Nasceu em Lisboa mas tem dupla nacionalidade, portuguesa e angolana. O consulado de Portugal em Londres - onde estava inscrito desde 2008 – ainda não conseguiu contactar familiares. A mãe já faleceu e o pai, angolano, encontra-se incontactável. A morada dada por Marcos aos registos é em Angola, mas também aí as autoridades ainda não tiveram sorte.

Vivia na rua, em Londres.
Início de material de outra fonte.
-- ==== Sys2Proof/Laws/Keep3.lean ====
section
/-! SUPPORT. Each operation of the machine keeps the queue and the canonical form of the byte memories: one lemma per operation
of Fabric, Vector, Issue, Launch, Slots, Checkpoint. -/

set_option linter.all false

namespace Sys2Proof.Machine

variable {qs : List Instr}
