-- ==== Sys2Proof/Laws/Keep4.lean ====
section
/-! SUPPORT. Each operation of the machine keeps the queue and the canonical form of the byte memories: one lemma per operation
of Logbook, Audit, Space, Power, Porter, Solver, Discard, Gct, Security. -/

set_option linter.all false

namespace Sys2Proof.Machine

variable {qs : List Instr}
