-- ==== Sys2Proof/Laws/Keep5.lean ====
section
/-! SUPPORT. Each operation of the machine keeps the queue and the canonical form of the byte memories: one lemma per operation
of CsrRead, CsrWrite, Csr, Remote, Route, Flit, Pins, ShortVec, Tick. -/

set_option linter.all false

namespace Sys2Proof.Machine

variable {qs : List Instr}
Fez trabalhos ocasionais como "modelo, empregado de mesa e hospedeiro em eventos", explicou Pam Orchard, da organização de apoio a sem-abrigo The Connection, que ajudava Marcos: dormiu num centro por dois meses, passando os 28 dias máximos. "Iria para um novo abrigo mas foi nesse intervalo de tempo que o encontrámos morto em Westminster", disse.

Jamie Evans, que vivia com Marcos no metro, conta que o português "estava bem às 05h00". Depois, às 07h00, "já não respondeu". Morreu supostamente pelo frio (2 graus negativos), o que a autópsia irá agora, ou não, confirmar.

PORMENORES
Marcelo reage
O Presidente Marcelo Rebelo de Sousa lamentou a morte "em circunstâncias desumanas". E agradeceu a mensagem que Jeremy Corbyn, líder trabalhista, deixou no local.

Várias mortes
Marcos morreu a 5 metros da porta exclusiva para o Parlamento, o que provocou choque. Deputados davam-lhe comida e bebida. Foi o quarto sem-abrigo a morrer em Westminster este ano.

Milhares
Foram contabilizados 4751 sem-abrigo a viver nas ruas de Inglaterra, no ano passado. Um aumento de 15 por cento. Em Londres, morreram 141 em 2017. Marcos gostava de "cantar e de ioga", diz Ochard.